#### [PROBLEM]
In this exercise, reproduce all the entries that follow exactly.

#### [INFORMATION SUPPLIED]
Segment Open
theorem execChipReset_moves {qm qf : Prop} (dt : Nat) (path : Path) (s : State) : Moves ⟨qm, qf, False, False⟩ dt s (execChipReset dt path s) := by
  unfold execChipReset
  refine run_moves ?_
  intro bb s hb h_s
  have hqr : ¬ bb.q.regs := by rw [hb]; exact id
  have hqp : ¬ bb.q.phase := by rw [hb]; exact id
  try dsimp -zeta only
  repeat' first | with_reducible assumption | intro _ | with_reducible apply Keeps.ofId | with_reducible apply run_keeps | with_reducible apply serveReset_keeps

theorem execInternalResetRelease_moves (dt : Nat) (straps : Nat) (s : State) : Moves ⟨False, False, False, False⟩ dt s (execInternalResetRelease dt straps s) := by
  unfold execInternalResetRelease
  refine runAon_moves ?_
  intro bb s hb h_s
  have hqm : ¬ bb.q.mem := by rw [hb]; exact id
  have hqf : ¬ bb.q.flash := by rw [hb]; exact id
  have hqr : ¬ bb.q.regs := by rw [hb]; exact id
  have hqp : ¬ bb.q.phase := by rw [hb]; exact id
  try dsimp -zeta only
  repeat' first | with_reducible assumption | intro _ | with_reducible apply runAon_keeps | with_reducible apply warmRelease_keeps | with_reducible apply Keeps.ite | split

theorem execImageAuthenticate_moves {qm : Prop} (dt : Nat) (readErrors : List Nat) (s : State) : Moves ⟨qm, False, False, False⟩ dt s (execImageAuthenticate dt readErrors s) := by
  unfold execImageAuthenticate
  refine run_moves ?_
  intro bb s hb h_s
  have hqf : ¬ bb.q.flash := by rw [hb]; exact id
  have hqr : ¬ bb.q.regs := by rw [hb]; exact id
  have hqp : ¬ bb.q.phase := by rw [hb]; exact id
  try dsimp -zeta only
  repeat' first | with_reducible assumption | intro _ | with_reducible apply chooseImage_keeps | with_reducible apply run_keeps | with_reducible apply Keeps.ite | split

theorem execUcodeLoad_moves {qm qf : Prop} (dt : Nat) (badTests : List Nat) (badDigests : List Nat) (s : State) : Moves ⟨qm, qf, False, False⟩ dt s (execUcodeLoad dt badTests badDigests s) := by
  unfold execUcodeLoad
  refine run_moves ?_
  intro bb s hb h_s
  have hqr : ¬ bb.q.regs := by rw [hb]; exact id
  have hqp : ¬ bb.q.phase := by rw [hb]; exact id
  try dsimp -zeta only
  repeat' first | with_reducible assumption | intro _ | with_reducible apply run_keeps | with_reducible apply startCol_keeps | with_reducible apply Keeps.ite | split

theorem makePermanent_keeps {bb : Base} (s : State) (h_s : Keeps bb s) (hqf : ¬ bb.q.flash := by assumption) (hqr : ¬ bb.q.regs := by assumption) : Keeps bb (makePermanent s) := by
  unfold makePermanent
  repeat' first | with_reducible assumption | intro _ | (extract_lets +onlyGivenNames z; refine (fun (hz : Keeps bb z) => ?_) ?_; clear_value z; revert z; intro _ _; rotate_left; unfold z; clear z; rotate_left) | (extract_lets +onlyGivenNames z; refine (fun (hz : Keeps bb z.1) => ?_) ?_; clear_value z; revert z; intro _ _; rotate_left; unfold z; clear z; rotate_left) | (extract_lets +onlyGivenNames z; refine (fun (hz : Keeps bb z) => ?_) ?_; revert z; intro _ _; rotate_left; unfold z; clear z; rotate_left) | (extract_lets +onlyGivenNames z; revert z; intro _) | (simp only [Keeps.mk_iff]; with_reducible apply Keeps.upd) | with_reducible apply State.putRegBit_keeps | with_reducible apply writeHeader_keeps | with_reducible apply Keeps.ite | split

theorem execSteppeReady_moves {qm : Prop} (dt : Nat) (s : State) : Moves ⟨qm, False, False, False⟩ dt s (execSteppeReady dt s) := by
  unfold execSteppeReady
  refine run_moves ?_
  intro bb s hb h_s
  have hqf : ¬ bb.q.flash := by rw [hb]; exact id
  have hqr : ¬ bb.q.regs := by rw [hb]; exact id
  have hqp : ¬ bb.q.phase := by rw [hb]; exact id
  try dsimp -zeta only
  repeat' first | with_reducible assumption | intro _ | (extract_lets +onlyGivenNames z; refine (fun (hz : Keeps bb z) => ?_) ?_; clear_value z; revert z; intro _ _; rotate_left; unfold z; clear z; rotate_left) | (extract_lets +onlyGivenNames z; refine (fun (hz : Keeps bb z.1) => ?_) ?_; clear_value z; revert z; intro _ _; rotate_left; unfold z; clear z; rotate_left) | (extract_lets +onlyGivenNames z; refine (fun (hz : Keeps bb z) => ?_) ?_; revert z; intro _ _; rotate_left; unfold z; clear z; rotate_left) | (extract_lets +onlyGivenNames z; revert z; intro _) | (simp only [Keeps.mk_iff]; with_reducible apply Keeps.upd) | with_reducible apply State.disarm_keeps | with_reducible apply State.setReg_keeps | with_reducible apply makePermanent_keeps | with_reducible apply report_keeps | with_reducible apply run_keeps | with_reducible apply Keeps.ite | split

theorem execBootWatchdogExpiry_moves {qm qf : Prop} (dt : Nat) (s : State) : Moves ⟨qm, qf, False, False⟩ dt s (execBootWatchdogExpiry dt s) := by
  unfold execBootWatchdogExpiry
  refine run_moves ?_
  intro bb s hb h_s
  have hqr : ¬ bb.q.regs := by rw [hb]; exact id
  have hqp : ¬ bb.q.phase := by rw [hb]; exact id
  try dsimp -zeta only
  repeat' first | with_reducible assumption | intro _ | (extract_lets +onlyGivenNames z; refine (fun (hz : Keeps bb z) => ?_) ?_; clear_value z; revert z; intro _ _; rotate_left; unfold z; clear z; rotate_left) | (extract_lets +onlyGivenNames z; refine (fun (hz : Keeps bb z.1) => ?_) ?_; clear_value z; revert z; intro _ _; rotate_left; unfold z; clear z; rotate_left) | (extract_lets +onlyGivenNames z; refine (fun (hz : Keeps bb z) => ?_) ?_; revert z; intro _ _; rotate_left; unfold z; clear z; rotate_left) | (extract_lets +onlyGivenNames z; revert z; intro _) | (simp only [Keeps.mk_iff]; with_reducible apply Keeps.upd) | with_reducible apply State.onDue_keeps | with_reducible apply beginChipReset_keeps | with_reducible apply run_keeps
Segment Closed
#### [RESPONSE]
theorem execChipReset_moves {qm qf : Prop} (dt : Nat) (path : Path) (s : State) : Moves ⟨qm, qf, False, False⟩ dt s (execChipReset dt path s) := by
  unfold execChipReset
  refine run_moves ?_
  intro bb s hb h_s
  have hqr : ¬ bb.q.regs := by rw [hb]; exact id
  have hqp : ¬ bb.q.phase := by rw [hb]; exact id
  try dsimp -zeta only
  repeat' first | with_reducible assumption | intro _ | with_reducible apply Keeps.ofId | with_reducible apply run_keeps | with_reducible apply serveReset_keeps

theorem execInternalResetRelease_moves (dt : Nat) (straps : Nat) (s : State) : Moves ⟨False, False, False, False⟩ dt s (execInternalResetRelease dt straps s) := by
  unfold execInternalResetRelease
  refine runAon_moves ?_
  intro bb s hb h_s
  have hqm : ¬ bb.q.mem := by rw [hb]; exact id
  have hqf : ¬ bb.q.flash := by rw [hb]; exact id
  have hqr : ¬ bb.q.regs := by rw [hb]; exact id
  have hqp : ¬ bb.q.phase := by rw [hb]; exact id
  try dsimp -zeta only
  repeat' first | with_reducible assumption | intro _ | with_reducible apply runAon_keeps | with_reducible apply warmRelease_keeps | with_reducible apply Keeps.ite | split

theorem execImageAuthenticate_moves {qm : Prop} (dt : Nat) (readErrors : List Nat) (s : State) : Moves ⟨qm, False, False, False⟩ dt s (execImageAuthenticate dt readErrors s) := by
  unfold execImageAuthenticate
  refine run_moves ?_
  intro bb s hb h_s
  have hqf : ¬ bb.q.flash := by rw [hb]; exact id
  have hqr : ¬ bb.q.regs := by rw [hb]; exact id
  have hqp : ¬ bb.q.phase := by rw [hb]; exact id
  try dsimp -zeta only
  repeat' first | with_reducible assumption | intro _ | with_reducible apply chooseImage_keeps | with_reducible apply run_keeps | with_reducible apply Keeps.ite | split

theorem execUcodeLoad_moves {qm qf : Prop} (dt : Nat) (badTests : List Nat) (badDigests : List Nat) (s : State) : Moves ⟨qm, qf, False, False⟩ dt s (execUcodeLoad dt badTests badDigests s) := by
  unfold execUcodeLoad
  refine run_moves ?_
  intro bb s hb h_s
  have hqr : ¬ bb.q.regs := by rw [hb]; exact id
  have hqp : ¬ bb.q.phase := by rw [hb]; exact id
  try dsimp -zeta only
  repeat' first | with_reducible assumption | intro _ | with_reducible apply run_keeps | with_reducible apply startCol_keeps | with_reducible apply Keeps.ite | split

theorem makePermanent_keeps {bb : Base} (s : State) (h_s : Keeps bb s) (hqf : ¬ bb.q.flash := by assumption) (hqr : ¬ bb.q.regs := by assumption) : Keeps bb (makePermanent s) := by
  unfold makePermanent
  repeat' first | with_reducible assumption | intro _ | (extract_lets +onlyGivenNames z; refine (fun (hz : Keeps bb z) => ?_) ?_; clear_value z; revert z; intro _ _; rotate_left; unfold z; clear z; rotate_left) | (extract_lets +onlyGivenNames z; refine (fun (hz : Keeps bb z.1) => ?_) ?_; clear_value z; revert z; intro _ _; rotate_left; unfold z; clear z; rotate_left) | (extract_lets +onlyGivenNames z; refine (fun (hz : Keeps bb z) => ?_) ?_; revert z; intro _ _; rotate_left; unfold z; clear z; rotate_left) | (extract_lets +onlyGivenNames z; revert z; intro _) | (simp only [Keeps.mk_iff]; with_reducible apply Keeps.upd) | with_reducible apply State.putRegBit_keeps | with_reducible apply writeHeader_keeps | with_reducible apply Keeps.ite | split

theorem execSteppeReady_moves {qm : Prop} (dt : Nat) (s : State) : Moves ⟨qm, False, False, False⟩ dt s (execSteppeReady dt s) := by
  unfold execSteppeReady
  refine run_moves ?_
  intro bb s hb h_s
  have hqf : ¬ bb.q.flash := by rw [hb]; exact id
  have hqr : ¬ bb.q.regs := by rw [hb]; exact id
  have hqp : ¬ bb.q.phase := by rw [hb]; exact id
  try dsimp -zeta only
  repeat' first | with_reducible assumption | intro _ | (extract_lets +onlyGivenNames z; refine (fun (hz : Keeps bb z) => ?_) ?_; clear_value z; revert z; intro _ _; rotate_left; unfold z; clear z; rotate_left) | (extract_lets +onlyGivenNames z; refine (fun (hz : Keeps bb z.1) => ?_) ?_; clear_value z; revert z; intro _ _; rotate_left; unfold z; clear z; rotate_left) | (extract_lets +onlyGivenNames z; refine (fun (hz : Keeps bb z) => ?_) ?_; revert z; intro _ _; rotate_left; unfold z; clear z; rotate_left) | (extract_lets +onlyGivenNames z; revert z; intro _) | (simp only [Keeps.mk_iff]; with_reducible apply Keeps.upd) | with_reducible apply State.disarm_keeps | with_reducible apply State.setReg_keeps | with_reducible apply makePermanent_keeps | with_reducible apply report_keeps | with_reducible apply run_keeps | with_reducible apply Keeps.ite | split

theorem execBootWatchdogExpiry_moves {qm qf : Prop} (dt : Nat) (s : State) : Moves ⟨qm, qf, False, False⟩ dt s (execBootWatchdogExpiry dt s) := by
  unfold execBootWatchdogExpiry
  refine run_moves ?_
  intro bb s hb h_s
  have hqr : ¬ bb.q.regs := by rw [hb]; exact id
  have hqp : ¬ bb.q.phase := by rw [hb]; exact id
  try dsimp -zeta only
  repeat' first | with_reducible assumption | intro _ | (extract_lets +onlyGivenNames z; refine (fun (hz : Keeps bb z) => ?_) ?_; clear_value z; revert z; intro _ _; rotate_left; unfold z; clear z; rotate_left) | (extract_lets +onlyGivenNames z; refine (fun (hz : Keeps bb z.1) => ?_) ?_; clear_value z; revert z; intro _ _; rotate_left; unfold z; clear z; rotate_left) | (extract_lets +onlyGivenNames z; refine (fun (hz : Keeps bb z) => ?_) ?_; revert z; intro _ _; rotate_left; unfold z; clear z; rotate_left) | (extract_lets +onlyGivenNames z; revert z; intro _) | (simp only [Keeps.mk_iff]; with_reducible apply Keeps.upd) | with_reducible apply State.onDue_keeps | with_reducible apply beginChipReset_keeps | with_reducible apply run_keeps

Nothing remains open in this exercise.